### SUPPLIED DATA
-- ==== Sys2Proof/Machine/Lending.lean ====
section
/-! DEFINITION. The Loan Manager's shared operations: grants, the grant pass, patience, recall, revocation, refusal,
withdrawal completion, bay fault at the Loan Table, and a port's clean-up there (R19 to R62). -/

namespace Sys2Proof.Machine

/-! ## Grants -/

/-- R12: a right permits a mode. -/
def permits : Right → Mode → Bool
  | .none, _ => false
  | .read, .shared => true
  | .read, .exclusive => false
  | .full, _ => true

/-- R15, R20: a claim's mode fits the loan mode. -/
def modeFits (loan : LoanMode) (mode : Mode) : Bool :=
  match loan, mode with
  | .vacant, _ => true
  | .shared, .shared => true
  | .shared, .exclusive => false
  | .exclusive, _ => false

/-- R10, R11: the grant takes the counter's value; the grant of 2^48 − 1 exhausts the counter. -/
def takeSerial (s : State) : State :=
  let s' := { s with nextSerial := s.nextSerial + 1 }
  if s.nextSerial = BitVec.allOnes 48 then raiseEvent .serialExhausted { s' with exhausted := true } else s'

/-- R22 steps 1, 2 and 4: a grant; its serial is the counter's value before it. -/
def grant (b : Bay) (p : Port) (mode : Mode) (s : State) : State :=
  let serial := s.nextSerial
  let s := takeSerial s
  let s := s.modBay b fun r =>
    { r with
      holders := r.holders.set p (some
        { mode := mode, serial := serial, grantTag := s.timeTag.value, recalled := false, live := 0, blocksRead := 0,
          blocksWritten := 0 }) }
  appendRecord { note := .grant mode, port := some p, bay := some b, serial := serial } s

/-- R6: a port's claim record leaves a bay's queue. -/
def removeClaim (b : Bay) (p : Port) (s : State) : State :=
  s.modBay b fun r => { r with claims := r.claims.filter fun x => !decide (x.port = p) }

/-- R22: the grant pass grants a waiting claim and posts its GRANTED notice. -/
def grantClaim (b : Bay) (x : Claim) (s : State) : State :=
  let serial := s.nextSerial
  let s := grant b x.port x.mode (removeClaim b x.port s)
  postNotice x.port { bay := b, kind := .granted, tag := x.tag, serial := serial, cause := .none } s

/-- R31: a waiting claim is refused; a silent removal posts no notice. -/
def refuseClaim (b : Bay) (cause : Cause) (silent : Bool) (x : Claim) (s : State) : State :=
  let s := removeClaim b x.port s
  let s :=
    if silent then s
    else postNotice x.port { bay := b, kind := .refused, tag := x.tag, serial := 0, cause := cause } s
  appendRecord { note := .refuse cause, port := some x.port, bay := some b } s

/-- R20: the conditions under which the grant pass grants at all. -/
def grantsOpen (s : State) (b : Bay) : Bool :=
  (s.bay b).availability = .inService && decide ((s.bay b).trailing = 0) && !s.exhausted

/-- R20, R21, R23: the grant pass looks at the head, grants it or refuses it by its right, and goes on. An EXCLUSIVE
grant, or the EXCLUSIVE claim behind a shared batch, blocks the next head, so one run grants one group. -/
def grantPassLoop (b : Bay) : Nat → State → State
  | 0, s => s
  | n + 1, s =>
    if grantsOpen s b then
      match (s.bay b).claims with
      | [] => s
      | x :: _ =>
        if modeFits (s.bay b).loanMode x.mode then
          if permits (s.right x.port b) x.mode then grantPassLoop b n (grantClaim b x s)
          else grantPassLoop b n (refuseClaim b .access false x s)
        else s
    else s

/-- R19: the grant pass of a bay. -/
def grantPass (b : Bay) (s : State) : State := grantPassLoop b (s.bay b).claims.length s

/-! ## Patience and recall -/

/-- R24: the head claim is blocked by holders. -/
def headBlocked (r : BayRecord) : Option Port :=
  match r.claims with
  | [] => none
  | x :: _ =>
    match x.mode with
    | .exclusive => if r.holderPorts = [] then none else some x.port
    | .shared => if r.loanMode = .exclusive then some x.port else none

/-- R26, R52: the holder of a port is recalled, with a RECALL notice, unless it is already recalled (R36). -/
def recallHolder (b : Bay) (s : State) (p : Port) : State :=
  match (s.bay b).holder p with
  | some h =>
    if h.recalled then s
    else
      postNotice p { bay := b, kind := .recall, tag := 0, serial := h.serial, cause := .none }
        (modHolder b p (fun h => { h with recalled := true }) s)
  | none => s

/-- R26, R52: every holder of a bay is recalled, in increasing port order. -/
def recallHolders (b : Bay) (s : State) : State := (s.bay b).holderPorts.foldl (recallHolder b) s

/-- R26: the patience timer's expiry starts a recall. -/
def startRecall (b : Bay) (s : State) : State :=
  let s := s.modBay b fun r => { r with patienceTimer := none, subject := none, phase := .recalled }
  let s := recallHolders b s
  s.modBay b fun r => { r with recallTimer := some (s.after r.recallTime.toNat) }

/-- R24, R25: the patience timer starts, or restarts, for the head's port; with time 0 it expires at that moment. -/
def startPatience (b : Bay) (p : Port) (s : State) : State :=
  let s := s.modBay b fun r =>
    { r with patienceTimer := some (s.after r.patienceTime.toNat), subject := some p, phase := .patience }
  if (s.bay b).patienceTime = 0 then startRecall b s else s

/-- R24: the patience timer stops. -/
def stopPatience (b : Bay) (s : State) : State :=
  s.modBay b fun r => { r with patienceTimer := none, subject := none, phase := .none }

/-- R24, R25: the patience check of a bay. A timer that runs for the head goes on although the patience time has been
set to 65535 since (R25). -/
def patienceCheck (b : Bay) (s : State) : State :=
  let r := s.bay b
  let off := decide (r.patienceTime.toNat = Config.patienceOff)
  let blocked := if r.availability = .inService then headBlocked r else none
  match r.phase, blocked with
  | .none, some p => if off then s else startPatience b p s
  | .none, none => s
  | .patience, some p => if r.subject = some p then s else if off then stopPatience b s else startPatience b p s
  | .patience, none => stopPatience b s
  | .recalled, _ => s

/-- R54: the completion check of a withdrawal. -/
def completionCheck (b : Bay) (s : State) : State :=
  let r := s.bay b
  if r.availability = .withdrawing ∧ r.holderPorts = [] ∧ r.trailing = 0 then
    appendRecord (bayRecordEntry b .withdrawn 0 0) (s.modBay b fun r => { r with availability := .withdrawn })
  else s

/-- R29 step 4, R42 step 5: the grant pass, and then the patience check, or the completion check at a WITHDRAWING bay. -/
def settleBay (b : Bay) (s : State) : State :=
  if (s.bay b).availability = .withdrawing then completionCheck b (grantPass b s) else patienceCheck b (grantPass b s)

/-! ## Loan ends -/

/-- R29 step 1, R37, R42 step 1: the holder entry is removed, and an emptied recall set ends the recall. -/
def removeHolder (b : Bay) (p : Port) (s : State) : State :=
  s.modBay b fun r =>
    let r' := { r with holders := r.holders.set p none }
    if r.phase = .recalled ∧ r'.recallSet = [] then { r' with phase := .none, recallTimer := none } else r'

/-- R29 step 3, R42 step 4: the END record with the meters' residue. -/
def endRecord (b : Bay) (p : Port) (h : Holder) (cause : Cause) : Entry :=
  { note := .loanEnd cause, port := some p, bay := some b, serial := h.serial, count1 := h.blocksRead,
    count2 := h.blocksWritten }

/-- R42 step 3: the causes whose port can still listen. -/
def postsRevoked : Cause → Bool
  | .lapse | .rehello | .disabled => false
  | .none | .recallExpired | .forced | .withdrawn | .fault | .access | .release => true

/-- R29 steps 1 to 3: a loan ended by RELEASE. -/
def releaseLoan (b : Bay) (p : Port) (h : Holder) (s : State) : State :=
  appendRecord (endRecord b p h .release) (endLoanContexts h.serial .release (removeHolder b p s))

/-- R42 steps 1 to 4: one loan ended by revocation. -/
def revokeLoan (b : Bay) (cause : Cause) (p : Port) (h : Holder) (s : State) : State :=
  let s := endLoanContexts h.serial cause (removeHolder b p s)
  let s :=
    if postsRevoked cause then
      postNotice p { bay := b, kind := .revoked, tag := 0, serial := h.serial, cause := cause } s
    else s
  appendRecord (endRecord b p h cause) s

/-- R45, R71: the loan of a port at a bay, if it holds one, is revoked; where that ends the port's wait at quota, the
port is given a FREE context before the next revocation. That it comes after the END record is the model's choice
(log 8). -/
def revokePort (b : Bay) (cause : Cause) (s : State) (p : Port) : State :=
  match (s.bay b).holder p with
  | some h => giveAtQuota none p (revokeLoan b cause p h s)
  | none => s

/-- R45: the loans of several ports at a bay are revoked in the order given. -/
def revokePorts (b : Bay) (cause : Cause) (ps : List Port) (s : State) : State := ps.foldl (revokePort b cause) s

/-- R31: every waiting claim of a bay is refused in queue order. -/
def refuseAll (b : Bay) (cause : Cause) (s : State) : State :=
  (s.bay b).claims.foldl (fun s x => refuseClaim b cause false x s) s

/-- R38: the recall timer's expiry at a bay. -/
def recallExpiry (b : Bay) (s : State) : State :=
  let cause : Cause := if (s.bay b).availability = .withdrawing then .withdrawn else .recallExpired
  let s := revokePorts b cause (s.bay b).recallSet s
  let s := s.modBay b fun r => { r with phase := .none, recallTimer := none }
  settleBay b (raiseEvent (.recallForced b) s)

/-! ## Availability -/

/-- R58: the Drive Engine hands over the result of probing. -/
def probingResult (b : Bay) (anyUp : Bool) (s : State) : State :=
  if anyUp then
    let s := s.modBay b fun r => { r with availability := .inService }
    let c := (s.bay b).capacity
    settleBay b (appendRecord (bayRecordEntry b .inService (capacityHigh c) (capacityLow c)) s)
  else
    let s := refuseAll b .fault (s.modBay b fun r => { r with availability := .faulted })
    raiseEvent (.bayFaulted b) (appendRecord (bayRecordEntry b .faulted 0 0) s)

/-- R59: the Drive Engine hands a bay fault to the Loan Manager. -/
def faultLoans (b : Bay) (s : State) : State :=
  let s := s.modBay b fun r =>
    { r with availability := .faulted, patienceTimer := none, recallTimer := none, subject := none, phase := .none }
  let s := refuseAll b .fault (revokePorts b .fault (s.bay b).holderPorts s)
  let s := raiseEvent (.bayFaulted b) (appendRecord (bayRecordEntry b .faulted 0 0) s)
  settleBay b s

/-! ## A port's clean-up at the Loan Table -/

/-- R46: what a clean-up has done so far: the state, the loans revoked and the claims removed. -/
structure CleanUp where
  state : State
  loans : Nat
  claims : Nat

/-- R46: a clean-up at one bay. -/
def cleanBay (cause : Cause) (p : Port) (t : CleanUp) (b : Bay) : CleanUp :=
  match (t.state.bay b).holder p with
  | some h => { t with state := settleBay b (revokeLoan b cause p h t.state), loans := t.loans + 1 }
  | none =>
    match (t.state.bay b).claims.find? fun x => decide (x.port = p) with
    | some x => { t with state := settleBay b (refuseClaim b cause true x t.state), claims := t.claims + 1 }
    | none => t

/-- R46: a clean-up goes through the bays in increasing bay number. -/
def cleanLoans (cause : Cause) (p : Port) (s : State) : CleanUp :=
  allBays.foldl (cleanBay cause p) { state := s, loans := 0, claims := 0 }

end Sys2Proof.Machine
end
######
__TASK TO COMPLETE__. Copy out, from the data above, each line where the string "removed" is present.

__EXERCISE ANSWER__.
/-- R29 step 1, R37, R42 step 1: the holder entry is removed, and an emptied recall set ends the recall. -/
/-- R46: what a clean-up has done so far: the state, the loans revoked and the claims removed. -/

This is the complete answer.